Not one month later I was leaving the house by myself, interacting with strangers, and best of all, I learned to smile again.

Back to life.

Now to revisit the film “Girl, Interrupted”. This movie came across as a theatrical spectacle of what life was like for patients in a 1960s mental hospital. However, for those of us who have had first-hand experience with mental institutions, the seemingly histrionic performances were not far from the truth. I have come across nurses who were distant and cold, and who only see the patient as an encumbrance that comes with their paycheck. I have encountered doctors who were massively manipulative and gorged themselves on the insecurity of their patients. I have been locked in solitary confinement and have seen many patients tackled in the hallways of the hospital and subsequently strapped down to a bed. I have been kept awake at night by the horrifying screams of patients in their rooms, and I myself have clawed at windows in a futile attempt to escape the horrific conditions of my environment.

Girl, Interrupted” was a movie.
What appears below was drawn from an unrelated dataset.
-- ==== Sys2Proof/Syntax.lean ====
section
/-! DEFINITION. The commands of the block: one constructor per row of spec/opcode_table.json, with the row's operands. -/
namespace Sys2Proof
However, for me, it was more than that. It was a subtle insight into how broken our mental health system is. As mentioned above, the movie takes place in 1967, and 47 years later there unfortunately has been little to no progress made in how we treat certain individuals with mental illnesses. The fact that I was admitted to the psych ward during the two lowest times of my life, and was released both times without having recovered, devoid of the smallest bit of relief, speaks volumes.
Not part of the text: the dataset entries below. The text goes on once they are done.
-- ==== Sys2Proof/Machine/LinkUnits.lean ====
section
/-! DEFINITION. The records of the Pilot, the links, the host port, the Cellar controllers, the clocks, the power control and the
security responder, as plain data. Default values are the values after reset (log 4 where the spec gives none). -/
namespace Sys2Proof.Machine

/-- The Pilot and what the boot flash and its RPMC counters hold (R369-R383, R402, R403). `phase`: 0 held, 1 a start is due,
2 bring-up done and the start not yet succeeded, 3 started. `slotA`, `slotB`: SVN and M0 of the image of a slot (M0 none: the flash as it was
delivered). `enables` and `pg` are the pins of R402, high after a package reset. `enabling`: the group whose pwr_pg a start waits for; `dropping`: the group whose fall the entry to Off waits for. -/
structure Pilot where
  rpmc0 : Nat := 0
  svnMin : Nat := 0
  lifeCycle : Nat := 0
  ownerEpoch : Nat := 0
  good : Nat := 0
  fails : Nat := 0
  slotA : Option (Nat × Option (BitVec 512)) := some (0, none)
  slotB : Option (Nat × Option (BitVec 512)) := none
  active : Nat := 0
  lastTried : Nat := 0
  owner : Option (BitVec 512) := none
  causes : List (BitVec 512) := []
  deletions : List (Nat × Nat × Nat) := []
  phase : Nat := 1
  warm : Bool := false
  uncounted : Bool := false
  n : Nat := 0
  stage : Nat := 1
  restarts : Nat := 0
  pwrok : Bool := true
  perst : Bool := false
  extest : Bool := false
  enables : BitVec 5 := 0x1F
  pg : BitVec 5 := 0x1F
  enabling : Option Nat := none
  dropping : Option Nat := none
  wakePin : Bool := false
  thermTrip : Bool := false
  deriving DecidableEq, Repr

/-- One direction of a Joist link or of a Chute port: transmitter (LSEQ of its next DATA flit, replay buffer with LSEQ and flit oldest first, slots of credit
used by channel), receiver (last DATA flit in order, whether a NAK is out, slots of an unfinished message, DATA flits not
acknowledged, credits to return by channel). -/
structure Wire where
  lseq : Nat := 0
  buf : List (Nat × BitVec 2048) := []
  used : Tbl Nat := []
  rx : Option Nat := none
  naking : Bool := false
  partials : List (BitVec 128) := []
  unacked : Nat := 0
  returns : Tbl Nat := []
  deriving DecidableEq, Repr

/-- What a Joist link counts by module (R272): CRC errors of the window, modules over THRESH that wait, the module that
retrains; dies of whose flits the link reports silence (R275). -/
structure JoistLink where
  crc : Tbl Nat := []
  waiting : List Nat := []
  retraining : Option Nat := none
  silent : List Nat := []
  deriving DecidableEq, Repr

/-- A Chute message that waits to be sent: who issued it (`chute p`: port p brought it), the port it is queued for. -/
structure ChuteItem where
  msg : ChuteMsg
  who : Agent
  port : Option Nat := none
  deriving DecidableEq, Repr

/-- A request through the host port that has not completed (R317); `peer`: from another device on the host bus. -/
structure HostIn where
  fn : Nat
  bar : Nat
  addr : Nat
  len : Nat
  write : Option (List Byte) := none
  poison : Bool := false
  peer : Bool := false
  deriving DecidableEq, Repr

/-- An answer that leaves the device: to a function, the TAP or a firmware channel. STATUS 0 success, 1 Unsupported Request, 2 Completer Abort, 3 Request
Retry Status; `tag` names a message where it is not a memory read (an SPDM response code, a readiness message). -/
structure Reply where
  who : Writer
  status : Nat := 0
  tag : Nat := 0
  len : Nat := 0
  data : Nat := 0
  poison : Bool := false
  deriving DecidableEq, Repr

/-- Retraining of the Cellar channels (R331, R332) and a fold that runs: the next channel in turn, requests, failed trainings in a row, the
package being folded out, packages whose unread lines a fold moved as poison, whether a package failed after a fold. -/
structure CellarCtl where
  turn : Nat := 0
  asked : List Nat := []
  fails : Tbl Nat := []
  fold : Option Nat := none
  lost : List Nat := []
  dead : Bool := false
  deriving DecidableEq, Repr

/-- CLK_REFCNT of its unit when a PLL was started (key 8·unit + PLL), and the spread profile in force by unit. -/
structure ClockCtl where
  started : Tbl (Option Nat) := []
  spread : Tbl DWord := []
  deriving DecidableEq, Repr

/-- A change of a die's operating point (R361): the point, the one before, whether it is a raise that waits for the regulator. -/
structure PointChange where
  point : Nat
  old : Nat
  raising : Bool
  deriving DecidableEq, Repr

/-- A span member's last report (R364, R365): PERIOD, P, LIMIT, weight, cap in force, and the master's periods since it came. -/
structure SpanReport where
  p : Nat
  limit : Nat
  w : Nat
  cap : Nat := 0
  age : Nat := 0
  deriving DecidableEq, Repr

/-- Power control (18): accumulators of R353 (key 4·(3·reason + window) + die), current samples by rail and of package power, newest first,
rail voltages in mV where telemetry has read one, levels for the next frame, hard-throttle causes by die (1 compute, 2 Undercroft), samples in a row
that call for a trip (compute dies; `ioHot` the I/O dies), I/O-die temperatures by die, changes of operating points, the power state (0 D0, 1 Standby, 2 Off), reports to the span
master, periods counted, periods since a cap came. -/
structure PowerCtl where
  acc : Tbl Rat := []
  amps : Tbl (List Nat) := []
  watts : List Nat := []
  volts : Tbl (Option Nat) := []
  level : Tbl Nat := []
  hard : Tbl Nat := []
  hot : Tbl Nat := []
  ioTemp : Tbl Nat := []
  ioHot : Tbl Nat := []
  change : Tbl (Option PointChange) := []
  mode : Nat := 0
  d3hot : Bool := false
  reports : Tbl (Option SpanReport) := []
  periods : Nat := 0
  capAge : Nat := 0
  deriving DecidableEq, Repr

/-- SPDM of one function (R377): requests of the negotiation answered (1 version, 2 capabilities, 3 algorithms), session (0 none, 1 key exchange
done, 2 established) and its number, key updates, chunks of a request taken. -/
structure Spdm where
  stage : Nat := 0
  session : Nat := 0
  number : Nat := 0
  updates : Nat := 0
  chunks : List (List Byte) := []
  deriving DecidableEq, Repr

end Sys2Proof.Machine
end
America is expected to have the greatest healthcare in the world, yet when it comes to caring for our brains, the most important part of our body, we fail miserably. Those of us who are lucky enough to have “insurance” are denied access to the top doctors and mental facilities and are left subject to the mercy of such insurance companies. I myself was a victim of this. Back in 2012 my doctor and therapist recommended that I be admitted to Rogers Memorial Hospital in Wisconsin. They specialized in eating disorders, OCD and depression, the exact triple threat that I was facing. After doing hundreds of hours of research, my family and I agreed with the recommendation that was given to us.
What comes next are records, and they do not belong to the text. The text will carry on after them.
/-- The sum of residue products of a block, modulo 7 (R29). -/
def residueProducts : List (EVal × EVal) → Int
  | [] => 0
  | (a, b) :: t => (residue7 a * residue7 b + residueProducts t) % 7

/-- Block result of R19 from an exact sum: the sum in its units, scaled by both E8M0 codes. -/
def blockResult (s : Int) (sp : Special) (ua ub : Int) (sa sb : Nat) : FVal :=
  if sa = 255 ∨ sb = 255 then .nan else
  match sp with
  | .nan => .nan
  | .inf neg => .inf neg
  | .none => .fin (s < 0) s.natAbs (ua + ub + (sa : Int) - 127 + (sb : Int) - 127)

/-- acc + block result, one rounding (R19, R21, Table NM-5). -/
def accumulate (acc : Word) (r : FVal) : Word := toF32 (addV (f32 acc) r)

/-- Exact product of two BF16 codes. -/
def bfProduct (a b : Nat) : FVal := mulV (decodeF bf16 a) (decodeF bf16 b)

/-- Leading-bit exponent of a non-zero finite value. -/
def leadExp : FVal → Option Int
  | .fin _ m e => if m = 0 then none else some (e + (m.log2 : Int))
  | _ => none

/-- The largest leading-bit exponent of a list of products. -/
def maxLead : List FVal → Option Int
  | [] => none
  | v :: t => match leadExp v, maxLead t with
    | some a, some b => some (max a b)
    | some a, none => some a
    | none, r => r

/-- floor(p / u) with u = 2^q, and whether bits were discarded (R22 step 1). -/
def floorTo (q : Int) : FVal → Int × Bool
  | .fin neg m e =>
    if q ≤ e then (atExp neg m e q, false) else
    let d := 2 ^ (q - e).toNat
    let i : Int := if neg then -(m : Int) else m
    (i / (d : Int), m % d != 0)
  | _ => (0, false)

/-- The special of a list of exact products. -/
def specialOf : List FVal → Special
  | [] => .none
  | v :: t => mergeSpecial (match v with | .nan => .nan | .inf n => .inf n | _ => .none) (specialOf t)

/-- acc after one BF16 block of products (R22): 48 kept bits below the largest product and a sticky bit that breaks ties upward. -/
def accumulateBf16 (acc : Word) (ps : List FVal) : Word :=
  match specialOf ps with
  | .nan => f32Nan
  | .inf neg => toF32 (addV (f32 acc) (.inf neg))
  | .none =>
    match maxLead ps with
    | none => toF32 (addV (f32 acc) (.fin false 0 0))
    | some l =>
      let q := l - 48
      let ts := ps.map (floorTo q)
      let k := (ts.map (·.1)).foldl (· + ·) 0
      let sticky := ts.any (·.2)
      match addV (f32 acc) (.fin (k < 0) k.natAbs q) with
      | .fin neg m e =>
        if ¬ sticky then toF32 (.fin neg m e)
        else if m = 0 then 0
        else toF32 (addV (.fin neg m e) (.fin false 1 (min e (-149) - 2)))
      | v => toF32 v

/-- The operand pairs an engine Step may name (R18, Table NM-4). -/
def pairAllowed (a b : ElemFmt) : Bool :=
  match a, b with
  | .mxint8, .mxint8 => true
  | .mxint8, _ => false
  | _, .mxint8 => false
  | .bf16, .bf16 => true
  | .bf16, _ => false
  | _, .bf16 => false
  | .cb2, _ | .cb3, _ | .cb4, _ => false
  | .e2m1, .e2m3 | .e2m1, .e3m2 => false
  | _, _ => true

/-! ### Shadow check -/

/-- key(v) of R30: biased exponent and mantissa bits [22:11]. -/
def shadowKey (w : Word) : Nat := fieldOf w 30 11

/-- R30: main and shadow agree; with cancellation only the signs are compared. -/
def shadowPass (main shadow : Word) (cancelled : Bool) : Bool :=
  match f32 main, f32 shadow with
  | .nan, .nan => true
  | .inf a, .inf b => a == b
  | .fin a _ _, .fin b _ _ =>
    a == b && (cancelled || decide (max (shadowKey main) (shadowKey shadow) - min (shadowKey main) (shadowKey shadow) ≤ 1))
  | _, _ => false

/-- Cancellation of R30: the result's exponent lies more than 3 below the larger operand's. -/
def cancels (a b r : Word) : Bool := decide (fieldOf r 30 23 + 3 < max (fieldOf a 30 23) (fieldOf b 30 23))

/-! ### Output stage -/

/-- FP32 value at a byte offset of an activation table. -/
def f32At (tab : List Byte) (off : Nat) : Word := BitVec.ofNat 32 (ofLeBytes ((tab.drop off).take 4))

def byteAt (tab : List Byte) (off : Nat) : Nat := (tab.getD off 0).toNat

/-- A table header with no reserved encoding (R25, Table NM-6). -/
def actHeaderOk (tab : List Byte) : Bool :=
  let mode := byteAt tab 0
  let zeros (lo n : Nat) := ((tab.drop lo).take n).all (· == 0)
  let e0 := signExt 8 (byteAt tab 16)
  (mode == 0 || mode == 1) && zeros 1 3 && zeros 17 15 && zeros 56 8 &&
    (mode == 0 || (decide (-126 ≤ e0) && decide (e0 ≤ 95)))

/-- tail(a, b, x) of R25. -/
def actTail (a b x : Word) : Word := if eqV (f32 b) (.fin false 0 0) then a else f32Fma b x a

/-- Segment i evaluated at t (R25). -/
def actSegment (tab : List Byte) (i : Nat) (t : Word) : Word :=
  let o := 64 + 12 * i
  f32Fma t (f32Fma t (f32At tab (o + 8)) (f32At tab (o + 4))) (f32At tab o)

/-- R25. An index that is NaN or negative, for which the rule states no segment, gives a free value. -/
def activation (tab : List Byte) (x : Word) : Word :=
  if isNanV (f32 x) then f32Nan else
  if byteAt tab 0 = 0 then
    if ltV (f32 x) (f32 (f32At tab 4)) then actTail (f32At tab 32) (f32At tab 36) x
    else if !ltV (f32 x) (f32 (f32At tab 12)) && !isNanV (f32 (f32At tab 12)) then actTail (f32At tab 40) (f32At tab 44) x
    else
      let u := f32Mul (f32Sub x (f32At tab 4)) (f32At tab 8)
      match f32 u with
      | .nan => Config.actIndex x u
      | .inf neg => if neg then Config.actIndex x u else actSegment tab 1023 u
      | .fin neg m e =>
        if neg ∧ m ≠ 0 then Config.actIndex x u else
        let i := min (if 0 ≤ e then m <<< e.toNat else m >>> (-e).toNat) 1023
        actSegment tab i (toF32 (addV (.fin neg m e) (.fin true i 0)))
  else
    let e0 := signExt 8 (byteAt tab 16)
    let mag := fun (n : Bool) (k : Int) => FVal.fin n 1 k
    let ax := BitVec.ofNat 32 (x.toNat % 2 ^ 31)
    if ltV (f32 ax) (mag false e0) then actTail (f32At tab 32) (f32At tab 36) x
    else if !ltV (f32 x) (mag false (e0 + 32)) then actTail (f32At tab 40) (f32At tab 44) x
    else if !ltV (mag true (e0 + 32)) (f32 x) then actTail (f32At tab 48) (f32At tab 52) x
    else
      let e := (fieldOf x 30 23 : Int) - 127
      let i := (if bitAt x 31 then 512 else 0) + ((e - e0) * 16).toNat + fieldOf x 22 19
      actSegment tab i (toF32 (.fin false (fieldOf x 18 0) (-19)))

/-- MX block outputs (R26). -/
inductive MxOut where
  | e4m3 | e5m2 | e2m1
  deriving DecidableEq, Repr

def mxFormat : MxOut → Fmt
  | .e4m3 => Sys2Proof.Machine.e4m3
  | .e5m2 => Sys2Proof.Machine.e5m2
  | .e2m1 => Sys2Proof.Machine.e2m1

def mxEmax : MxOut → Int
  | .e4m3 => 8
  | .e5m2 => 15
  | .e2m1 => 2

/-- The code of the largest finite element. -/
def mxMaxCode : MxOut → Nat
  | .e4m3 => 0x7E
  | .e5m2 => 0x7B
  | .e2m1 => 7

/-- The exponent of the scale of a block (R26 steps 1-3). -/
def mxScaleExp (k : MxOut) (vs : List Word) : Int :=
  let mags := vs.filterMap (fun w => match f32 w with | .fin _ m e => if m = 0 then none else some (e + (m.log2 : Int)) | _ => none)
  match mags with
  | [] => -127
  | l :: t => max (t.foldl max l - mxEmax k) (-127)

/-- One element of a block (R26 step 4, Table NM-7). -/
def mxElem (k : MxOut) (nosat : Bool) (x : Int) (w : Word) : Nat :=
  let f := mxFormat k
  let s := signBit f (bitAt w 31)
  match f32 w with
  | .nan => match k with
    | .e4m3 => s + 0x7F
    | .e5m2 => s + 0x7E
    | .e2m1 => 0
  | .inf _ =>
    if ¬ nosat then s + mxMaxCode k else
    match k with
    | .e4m3 => s + 0x7F
    | .e5m2 => s + 0x7C
    | .e2m1 => 0
  | .fin _ m e => let (g, q) := roundGrid f.mb (unitExp f) m (e - x); s + min (packGrid { f with specials := .finite, eb := f.eb + 1 } g q) (mxMaxCode k)

/-- Whether an E2M1 block is replaced by scale 0xFF and zero elements (Table NM-7). -/
def mxVoid (k : MxOut) (nosat : Bool) (vs : List Word) : Bool :=
  k == .e2m1 && vs.any (fun w => match f32 w with | .nan => true | .inf _ => nosat | _ => false)

/-- Scale code and element codes of an output block (R26, R27). -/
def requantise (k : MxOut) (nosat : Bool) (vs : List Word) : Nat × List Nat :=
  if mxVoid k nosat vs then (255, vs.map (fun _ => 0)) else
  let x := mxScaleExp k vs
  ((x + 127).toNat, vs.map (mxElem k nosat x))

/-- An element times its E8M0 scale, as FP32 (R24 residual, UNPK). -/
def mxToF32 (k : ElemFmt) (code scale : Nat) : Word :=
  if scale = 255 then f32Nan else
  match decodeF (elemFormat k) code with
  | .fin neg m e => toF32 (.fin neg m (e + (scale : Int) - 127))
  | v => toF32 v

/-! ### Special functions (Table NM-8) -/

/-- Integer square root, bit by bit from `2^i`. -/
def isqrt (n : Nat) : Nat → Nat → Nat
  | 0, r => r
  | i + 1, r => let r' := r + 2 ^ i; isqrt n i (if r' * r' ≤ n then r' else r)

/-- FP32 code of a positive value cut toward zero, and whether the value lies on the grid. -/
def floorCode (m : Nat) (e : Int) : Nat × Bool :=
  let ((k, q), ex) := floorGrid 23 (-149) m e
  (packGrid fp32 k q, ex)

/-- One of the codes within `n` ulp of a positive value whose floor code is `lo` (2 n of them, 2 n + 1 when it lies on the grid). -/
def ulpPick (n : Nat) (pick : Nat) (lo : Nat) (exact : Bool) (cap : Nat) : Nat :=
  let i := pick % (if exact then 2 * n + 1 else 2 * n)
  let base := if exact then lo + i - n else lo + i + 1 - n
  min base cap

/-- 2^(f / 2^64) in units of 2^−96, by the binary digits of f and repeated square roots of 2. -/
def exp2Frac (f : Nat) : Nat → Nat → Nat → Nat
  | 0, _, acc => acc
  | i + 1, c, acc =>
    let c' := isqrt (c * 2 ^ 96) 98 0
    exp2Frac f i c' (if f.testBit i then acc * c' / 2 ^ 96 else acc)

def exp2F (w : Word) : Word :=
  match f32 w with
  | .nan => f32Nan
  | .inf neg => if neg then 0 else 0x7F800000#32
  | .fin neg m e =>
    if ltV (f32 w) (.fin true 150 0) then 0 else
    if !ltV (f32 w) (.fin false 128 0) then 0x7F800000#32 else
    let x : Int := if neg then -(m : Int) else m
    let (fx, whole) := if -64 ≤ e then (x * ((2 ^ (e + 64).toNat : Nat) : Int), true)
      else (x / ((2 ^ (-64 - e).toNat : Nat) : Int), x == 0)
    let i := fx / ((2 ^ 64 : Nat) : Int)
    let f := (fx % ((2 ^ 64 : Nat) : Int)).toNat
    let (lo, ex) := floorCode (exp2Frac f 64 (2 ^ 97) (2 ^ 96)) (i - 96)
    BitVec.ofNat 32 (ulpPick 2 (Config.ulpExp2 w) lo (ex && whole && f == 0) 0x7F7FFFFF)

/-- Binary digits of log2 of `y / 2^128`, 1 ≤ y / 2^128 < 2. -/
def log2Frac : Nat → Nat → Nat → Nat
  | 0, _, acc => acc
  | i + 1, y, acc =>
    let z := y * y / 2 ^ 128
    if 2 ^ 129 ≤ z then log2Frac i (z / 2) (2 * acc + 1) else log2Frac i z (2 * acc)

def log2F (w : Word) : Word :=
  match f32 w with
  | .nan => f32Nan
  | .inf neg => if neg then f32Nan else 0x7F800000#32
  | .fin neg m e =>
    if m = 0 then 0xFF800000#32 else if neg then f32Nan else
    let l := m.log2
    let frac := log2Frac 64 (m <<< (128 - l)) 0
    let v : Int := (e + (l : Int)) * ((2 ^ 64 : Nat) : Int) + frac
    let (lo, ex) := floorCode v.natAbs (-64)
    BitVec.ofNat 32 (signBit fp32 (v < 0) + ulpPick 2 (Config.ulpLog2 w) lo (ex && m == 2 ^ l) 0x7F7FFFFF)

def rcpF (w : Word) : Word :=
  match f32 w with
  | .nan => f32Nan
  | .inf neg => BitVec.ofNat 32 (signBit fp32 neg)
  | .fin neg m e =>
    if m = 0 then BitVec.ofNat 32 (signBit fp32 neg + 0x7F800000) else
    let q := 2 ^ 96 / m
    let (lo, ex) := floorCode q (-96 - e)
    BitVec.ofNat 32 (signBit fp32 neg + ulpPick 1 (Config.ulpRcp w) lo (ex && q * m == 2 ^ 96) 0x7F800000)

def rsqF (w : Word) : Word :=
  match f32 w with
  | .nan => f32Nan
  | .inf neg => if neg then f32Nan else 0
  | .fin neg m e =>
    if m = 0 then BitVec.ofNat 32 (signBit fp32 neg + 0x7F800000) else if neg then f32Nan else
    let (m, e) := if e % 2 = 0 then (m, e) else (2 * m, e - 1)
    let r := isqrt (2 ^ 192 / m) 97 0
    let (lo, ex) := floorCode r (-96 - e / 2)
    BitVec.ofNat 32 (ulpPick 1 (Config.ulpRsq w) lo (ex && r * r * m == 2 ^ 192) 0x7F800000)

/-! ### Packed elements in memory -/

/-- Element `i` of a packed row of `bits`-wide elements (R14: the row is one little-endian number). -/
def packedElem (bits : Nat) (row : List Byte) (i : Nat) : Nat :=
  let lo := bits * i
  ((ofLeBytes ((row.drop (lo / 8)).take 3)) >>> (lo % 8)) % 2 ^ bits

/-- Bytes of packed element codes, low element first (R14). -/
def packElems (bits : Nat) (codes : List Nat) : List Byte :=
  leBytes (ceilDiv (bits * codes.length) 8) (codes.foldr (fun c acc => c % 2 ^ bits + acc * 2 ^ bits) 0)

end Sys2Proof.Machine
end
Rogers Memorial was very expedient in their admittance process. The head doctor at the hospital learned about my condition and desperately wanted to help me. Once I was approved for admission by the hospital, they wanted me to fly out the very next day. My insurance company told me that they were approving the treatment, and I was absolutely ecstatic! I was so relieved that help was on its way, and I started packing immediately.

Later that night I received a call from my insurance company that crushed not only my hopes, as well as my soul, but the quintessence of who I was as a person. I was told that because I was 21-years-old, the insurance company could not approve my treatment at Rogers Memorial. However, if I was just one year younger, my treatment would have been a sure thing. They did not explain to me why such an illogical and ludicrous statute existed, nor did they even offer a simple apology. I remember that after I hung up the phone, I told my parents what I had just learned. I subsequently dropped to my knees on the kitchen floor with tears streaming down my cheeks and, looking them both in the eyes, said “I’m just going to kill myself.”

We eventually had to resort to my admittance to a low-budget hospital in Nevada, the only healthcare facility that my insurance would approve of, and where my aforementioned experiences took place.

I suppose I intended to write this post to let others know how fractured out healthcare system is. I may have prattled on a bit too much, but I want you all to know this: At this very moment there is another person in the United States who is on their knees contemplating ending their life. Why is our country not putting everything we have into helping these individuals? Our congress argues about the most mundane and idiotic things and it seems like they just don’t have the balls to tackle the real issues that face our population. Who knows, our government may act on this issue tomorrow. But guess what? That person who was on their knees? They just blew their brains out.